Question

How do you use the half-angle formula to find $\sin \left( {\dfrac{{9\pi }}{8}} \right)$?

Answer 1

We start solving the problem by recalling the half-angle formula for the sine function as $\sin \dfrac{x}{2} = \sqrt {\dfrac{{1 - \cos x}}{2}}$. We then find the value of x so that $\dfrac{x}{2}$ is equal to the value $\dfrac{{9\pi }}{8}$. We then make use of the results $\cos \left( {2\pi + \theta } \right) = \cos \theta$ to proceed through the problem. We then make the necessary arrangements inside the square root and make use of the fact that $\dfrac{{9\pi }}{8}$ lies in the third quadrant and sin function is negative in the third quadrant to get the required answer.
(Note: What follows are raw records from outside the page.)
-- ==== Sys2Proof/Tests/Slice0.lean ====
section
/-! SUPPORT. Tests: single commands on small states, against the spec's worked examples; ill-formed operands that the well-formedness check refuses; and, for each statement, states and operands that meet its hypotheses. -/

set_option Elab.async false
set_option linter.all false
set_option maxRecDepth 20000

open Sys2Proof Sys2Proof.Machine

namespace Sys2Proof.Machine

/-- A running wired tag. -/
def wired0 : State :=
  { State.reset with
    pwr := { State.reset.pwr with mode := 1, vauxOk := true, usable := [true, true, false, true, false, true], capUf := 1000, cellState := 1, cellMv := 3000
                                  domOn := List.replicate 20 true, gauge := { zeroGauge with holdMv := 5000, storeMv := 4000 } }
    rf := { State.reset.rf with ready := true }
    kn := { State.reset.kn with state := 1 }
    ent := { State.reset.ent with a := { State.reset.ent.a with state := 2 }, b := { State.reset.ent.b with state := 2 } }
    stm := { State.reset.stm with st := 4, rxLanes := 0xF#4, txLanes := 0xF#4 }
    lnk := { State.reset.lnk with credited := true, rxLimit := [256, 8192, 1024, 2048], window := 256 } }
/-- The same state with TAG_VAUX present, no lock, the default guards and the register port's key armed. -/
def State.up (s : State) : State :=
  { s with pwr.mode := 1, pwr.step := 0, pwr.vauxOk := true, pwr.usable := [true, true, false, true, false, true]
           boot.resetLow := false, grd := {}, rf.locked := 0#32, rf.lockUsed := false, rf.keyArmed := [.regp] }
/-- ... and nothing waits. -/
def State.calm (s : State) : State :=
  { s.up with cmt.auditHeld := [], cmt.s1wait := [], cmt.pipe := [], peal.eventWait := [], peal.copyWait := [], peal.mgmtWait := [], peal.pullHeads := [], peal.writeCredits := [], peal.readFound := []
              rf.pend := [], peal.peersWait := false, peal.leaseWait := [], boot.keyedAudit := none, cmt.rebuildTail := none
              rf.mbx := {}, snr.waiting := [], kn.state := 1, kn.intake := none, boot.s1Stopped := false, boot.keyedStop := false, boot.keyedPending := none
              cmt.recovering := false, pwr.jobs := [], pwr.grants := [], ent.waiting := [] }

/-- Host writes to the register map pass the guard, posted. -/
def allowAll : List (Nat × Word × Word) := [(regionKey 1 2, 0#32, regionCfg 0 false true true 11 0 0)]
/-- ... and ordered. -/
def allowAllOrd : List (Nat × Word × Word) := [(regionKey 1 2, 0#32, regionCfg 1 false true true 11 0 0)]
/-- The base point of P-256, as the tag reads a public key. -/
def basePoint : List Byte :=
  (leBytes 32 0x6B17D1F2E12C4247F8BCE6E563A440F277037D812DEB33A0F4A13945D898C296).reverse ++
  (leBytes 32 0x4FE342E2FE1A7F9B8EE7EB4A7C0F9E162BCE33576B315ECECBB6406837BF51F5).reverse
/-- A STAGE_CFG record. -/
def stageRec : Rec := factoryRec 0x60#8 0#8 8 5 5 0 [1#8, 0#8, 0#8, 0#8, 0#8, 0#8, 0#8, 0#8]
/-- Another one. -/
def stageRec2 : Rec := factoryRec 0x60#8 0#8 8 5 5 0 [9#8, 0#8, 0#8, 0#8, 0#8, 0#8, 0#8, 0#8]
/-- A FOREIGN_COPY record of tag 9, stroke number 7. -/
def foreignRec : Rec := factoryRec 0x50#8 0#8 7 5 6 0
  (zeroBytes 4 ++ [0#8, 0x24#8] ++ zeroBytes 10 ++ leBytes 8 7 ++ zeroBytes 72)
/-- ... in a field session in state `st`, wired, with 80 bits in the field buffer. -/
def State.inField (s : State) (st : Nat) : State :=
  { s.calm with
    fld := { s.fld with
      st := st, ready := true, present := true, session := 1, q := 2, rn16 := 0x1234#16, handle := 0x4321#16
      priv := (if st = 6 then 3 else if st = 5 then 1 else 0), lockout := false, pwCount := 0, supply := 0
      buf := [(.a, List.replicate 40 true), (.b, List.replicate 40 false)] }
    fldx := {}, fmem := State.reset.fmem, cmt.recovering := false, cmt.rebuilding := false
    boot.darkPending := none, pwr.domOn := List.replicate 20 true
    rf.cur := [], rf.inForce := [], rf.pend := [], ent.a.state := 2, ent.b.state := 2 }
/-- An open container without records. -/
def container0 : Bivik := { header := zeroBytes 64, sig := zeroBytes 64, strokes := [], sizes := [], sealed := false, created := 0, part := 0 }
/-- An open capture. -/
def capture0 : Capture :=
  { number := 5#32, cause := 1, mask := 1#8, stored := 1#8, flags := 0#8, time := 7, tick := 40, calCh := 255, secondaries := 0
    late := 0, bracket := 0#32, pre := 0, post := 64, tied := true, lost := false, chans := [], closeTime := 0, closeBracket := 0#32
    ends := [], waves := [], trigDone := false }
/-- ... with the Snare armed and channel 0 in use. -/
def State.inSnare (s : State) : State :=
  { s.calm with
    snr := { armed := true, capNum := 5#32 }, pwr.domOn := List.replicate 20 true
    rf.cur := [], rf.pend := [], rf.inForce := [(0x360, 0x7#32)] }
/-- ... with both noise sources RUNNING. -/
def State.inSource (s : State) : State :=
  { s.calm with
    ent := { a := { state := 2 }, b := { state := 2 } }, pwr.domOn := List.replicate 20 true, st := {}
    fld := {}, rf.cur := [], rf.pend := [], rf.inForce := [] }
/-- A raw capture that runs on source A. -/
def raw0 : Raw := { src := .a, running := true, stop := false, bytes := [], rct := 0, apt := 0 }
/-- A window of alternating samples. -/
def goodWindow : BitVec 1024 := BitVec.ofNat 1024 ((2 ^ 1024 - 1) / 3)
/-- ... with the logger on. -/
def State.inLog (s : State) : State :=
  { s.calm with rf.cur := [], rf.pend := [], rf.inForce := [(0x560, 1#32)] }
/-- ... with the array as manufacture leaves it. -/
def State.inBoot (s : State) : State :=
  { s.calm with arr := State.reset.arr, cmt := State.reset.cmt, fmem := State.reset.fmem, ses := {} }
/-- A start-up that was deferred. -/
def start0 : StartFacts := { cause := 1, src := 3, lost := 0, rolled := false, retained := false, aonKept := false, device := true }
/-- An unsettled record that waits for peer 1. -/
def unsettled0 : Unsettled :=
  { stroke := 7, typ := 0x10#8, degree := 1, set := 2#64, got := 0#64, attempt := 0, sends := 1, firstSent := 0, due := false, slot := none }

end Sys2Proof.Machine

namespace Sys2Proof.Tests

/-- Terms that the well-formedness check refuses, one for each check. -/
def badHdr : MgmtHdr := { requester := 3#8, tag := 7#16, session := some 64, ending := .good }
def goodHdr : MgmtHdr := { requester := 3#8, tag := 7#16, session := none, ending := .good }
def zeroReading : GaugeReading := { zeroGauge with holdMv := 65536 }

theorem test_wf_refuses_link : [Instr.dataPacket 0#12 .event true false 0 none, .dataPacket 0#12 .event true false 513 none,
    .linkReqPacket 1#8 0#8 0#4 4, .linkReqPacket 1#8 4#8 0#4 4, .linkReqPacket 1#8 2#8 0#4 3,
    .linkReqPacket 1#8 1#8 0#4 2, .ts1 4 0#8 0#8 4 256, .ts1 0 0#8 0#8 3 256, .ts1 0 0#8 0#8 4 15, .ts1 0 0#8 0#8 4 1025,
    .badPacket 4 0 [], .badPacket 0 65536 [], .badPacket 0 0 (zeroBytes 525),
    .retrain (.session 64) 0#32, .fullRetrain (.host 48) 0#32, .stmEn (.host 48) true].all (fun i => !i.wf) = true := by
  decide +kernel

theorem test_wf_refuses_frames : [Instr.eventFrame .header { typ := 0x10#8, first := true, last := true, bodyLen := 65536, source := 1, seq := 0#32, ssn := 0#32 } [],
    .eventFrame .header { typ := 0x10#8, first := true, last := true, bodyLen := 1, source := 1024, seq := 0#32, ssn := 0#32 } [],
    .eventFrame .header { typ := 0x10#8, first := true, last := true, bodyLen := 1, source := 1, seq := 0#32, ssn := 0#32 } (zeroBytes 4097),
    .eventFrame (.finish (.raw (zeroBytes 15) (zeroBytes 8))) { typ := 0x10#8, first := true, last := true, bodyLen := 1, source := 1, seq := 0#32, ssn := 0#32 } [],
    .eventFrame (.whole (.raw (zeroBytes 16) (zeroBytes 7))) { typ := 0x10#8, first := true, last := true, bodyLen := 1, source := 1, seq := 0#32, ssn := 0#32 } [],
    .stagePull { goodHdr with ending := .raw [] [] }, .knellDataFrame (.raw [] []) [], .knellOpeningFrame (.finish (.raw [] [])) [],
    .packFrame (.raw [] []) { origin := 0, cid := 0#32, stroke := 0, acker := 0, result := 0 },
    .regRead badHdr 0 2, .regRead goodHdr 65536 2, .regRead goodHdr 0 256, .regWrite goodHdr 65536 2 0#64, .regWrite goodHdr 0 256 0#64,
    .regWrite badHdr 0 2 0#64, .recRead badHdr 1 0 0 true, .recRead goodHdr (2 ^ 64) 0 0 true, .recRead goodHdr 1 256 0 true,
    .recRead goodHdr 1 0 256 true, .recWrite badHdr 0xB0#8 true true 0#32 [], .recWrite goodHdr 0xB0#8 true true 0#32 (zeroBytes 4097),
    .sessionOpenHello badHdr 0 0#8 (zeroBytes 64), .sessionOpenHello goodHdr 256 0#8 (zeroBytes 64), .sessionOpenHello goodHdr 0 0#8 (zeroBytes 63),
    .sessionOpenProve badHdr (zeroBytes 64), .sessionOpenProve goodHdr (zeroBytes 65), .sessionClose badHdr,
    .lease badHdr 8 0 0, .lease goodHdr 256 0 0, .lease goodHdr 8 256 0, .lease goodHdr 8 0 65536, .stagePull badHdr, .leaseExpiry 7,
    .pealRetryWaitExpiry (2 ^ 64)].all (fun i => !i.wf) = true := by
  decide +kernel

theorem test_wf_refuses_engines : [Instr.packFrame .good { origin := 256, cid := 0#32, stroke := 0, acker := 0, result := 0 },
    .packFrame .good { origin := 0, cid := 0#32, stroke := 2 ^ 64, acker := 0, result := 0 },
    .packFrame .good { origin := 0, cid := 0#32, stroke := 0, acker := 64, result := 0 },
    .packFrame .good { origin := 0, cid := 0#32, stroke := 0, acker := 0, result := 256 },
    .sectorPulseDone (.line 4 0) true, .sectorPulseDone (.toll 32 true) true, .bankFail 4, .ckptReq (.session 64) 0#32, .scrubReq (.host 48) 0#32,
    .scrubExtent 4 0 [] [] [], .staticLevelMove 4, .cmtTollInc (.host 48) 0#32, .force (.host 48) 0#32, .knellOpeningFrame .header (zeroBytes 4097),
    .knellDataFrame .good (zeroBytes 4097), .consReq (.host 48) 0#32, .knlEn (.host 48) true, .shedStep 0, .shedStep 6, .supplyChange 6 true,
    .cellMeasure 65536, .vbatDetect 65536, .harvColdStart 65536, .trackingSample ⟨65536, 0⟩, .trackingSample ⟨0, 65536⟩, .mpptSample (.host 48) 0#32, .gaugeUpdate zeroReading,
    .jobAdmit 8, .derateBandChange 32768, .derateBandChange (-32769), .domainIdleGate 20, .ship (.host 48) 0#32].all (fun i => !i.wf) = true := by
  decide +kernel
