-- ==== Sys2Proof/Syntax.lean ====
section
/-! DEFINITION. The commands of the block with their operands. -/

namespace Sys2Proof

/-- Who makes an access to the register space, and the system type it carries: `who` numbers the
requesters as R317 and R450 do (R136: 0 to 9 the cores, 10 the host, 11 the debugger, 15 none),
`otype` is the OTYPE of the token of a store (R236), 0 where it carries none. -/
structure Req where
  who   : Fin 16
  otype : BitVec 8
deriving DecidableEq, Repr

/-- An upset of a stored word (R273): one bit of its 48 data and 8 check bits, two or more bits, or
disagreeing copies of its pair's tag. -/
inductive Upset where
  | none
  | bit (b : Fin 56)
  | multi
  | tag
deriving DecidableEq, Repr

/-- An upset that has struck a word, or the tag copies of its pair, in a way of a supervisor's I-cache (`inst`) or D-cache
(R299). A way of the I-cache counts modulo 4. -/
structure CacheUpset where
  inst : Bool
  way  : Fin 8
  set  : Fin 128
  word : Fin 8
  up   : Upset
deriving DecidableEq, Repr

/-- Where LINE_FILL acts (R286): the supervisor core, and what has struck its caches' words before (R299). -/
structure FillAt where
  core : Fin 2
  up   : List CacheUpset
deriving DecidableEq, Repr

/-- What the other port of an array does with the same word in the same cycle (R269). -/
inductive Meet where
  | none | read | write
deriving DecidableEq, Repr
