-- ==== Sys2Proof/Machine/RegMap.lean ====
section
/-! DEFINITION. The word address of every register of the register space (R264 and the register
chapter of each subsystem) and the place of each of its fields, under the spec's own names. -/

namespace Sys2Proof.Machine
Complete step-by-step solution:
According to the problem, we are asked to find the value of $\sin \dfrac{{9\pi }}{8}$ using the half-angle formula. Let us recall the half-angle formula for the sine function.
We know that the half-angle formula for sine function is defined as,
$\sin \dfrac{x}{2} = \sqrt {\dfrac{{1 - \cos x}}{2}}$.............….. (1)
Now, we need to find the value of $\sin \dfrac{{9\pi }}{8}$. So, we have
$\Rightarrow \dfrac{x}{2} = \dfrac{{9\pi }}{8}$
Multiply both sides by 2,
$\Rightarrow x = \dfrac{{9\pi }}{4}$
Let us substitute the value in equation (1)
$\Rightarrow \sin \dfrac{{9\pi }}{8} = \sqrt {\dfrac{{1 - \cos \dfrac{{9\pi }}{4}}}{2}}$
As we know $\cos \left( {2\pi + \theta } \right) = \cos \theta$. Then,
$\Rightarrow \sin \dfrac{{9\pi }}{8} = \sqrt {\dfrac{{1 - \cos \left( {2\pi + \dfrac{\pi }{4}} \right)}}{2}}$
Simplify the terms,
$\Rightarrow \sin \dfrac{{9\pi }}{8} = \sqrt {\dfrac{{1 - \cos \left( {\dfrac{\pi }{4}} \right)}}{2}}$
We know that $\cos \dfrac{\pi }{4} = \dfrac{1}{{\sqrt 2 }}$. Then,
$\Rightarrow \sin \dfrac{{9\pi }}{8} = \sqrt {\dfrac{{1 - \dfrac{1}{{\sqrt 2 }}}}{2}}$
Take LCM and move $\sqrt 2$ in the denominator,
$\Rightarrow \sin \dfrac{{9\pi }}{8} = \sqrt {\dfrac{{\sqrt 2 - 1}}{{2\sqrt 2 }}}$
Multiply numerator and denominator by $\sqrt 2$,
$\Rightarrow \sin \dfrac{{9\pi }}{8} = \sqrt {\dfrac{{2 - \sqrt 2 }}{4}}$
Simplify the terms,
$\Rightarrow \sin \dfrac{{9\pi }}{8} = \dfrac{{\sqrt {2 - \sqrt 2 } }}{2}$
Since $\dfrac{{9\pi }}{8}$ lies in the third quadrant. So, the sine function will be negative.
$\therefore \sin \dfrac{{9\pi }}{8} = - \dfrac{{\sqrt {2 - \sqrt 2 } }}{2}$

Hence, the value of $\sin \dfrac{{9\pi }}{8}$ is $- \dfrac{{\sqrt {2 - \sqrt 2 } }}{2}$

Note: We should perform each step carefully in order to avoid calculation mistakes and confusion. We should keep in mind the nature of the values of trigonometric functions in different quadrants while solving this type of problem. Similarly, we can expect the formulas to find the value of $\sin \dfrac{{9\pi }}{8}$ and $\cos \dfrac{{9\pi }}{8}$ using the formula of $\cos 2\theta$.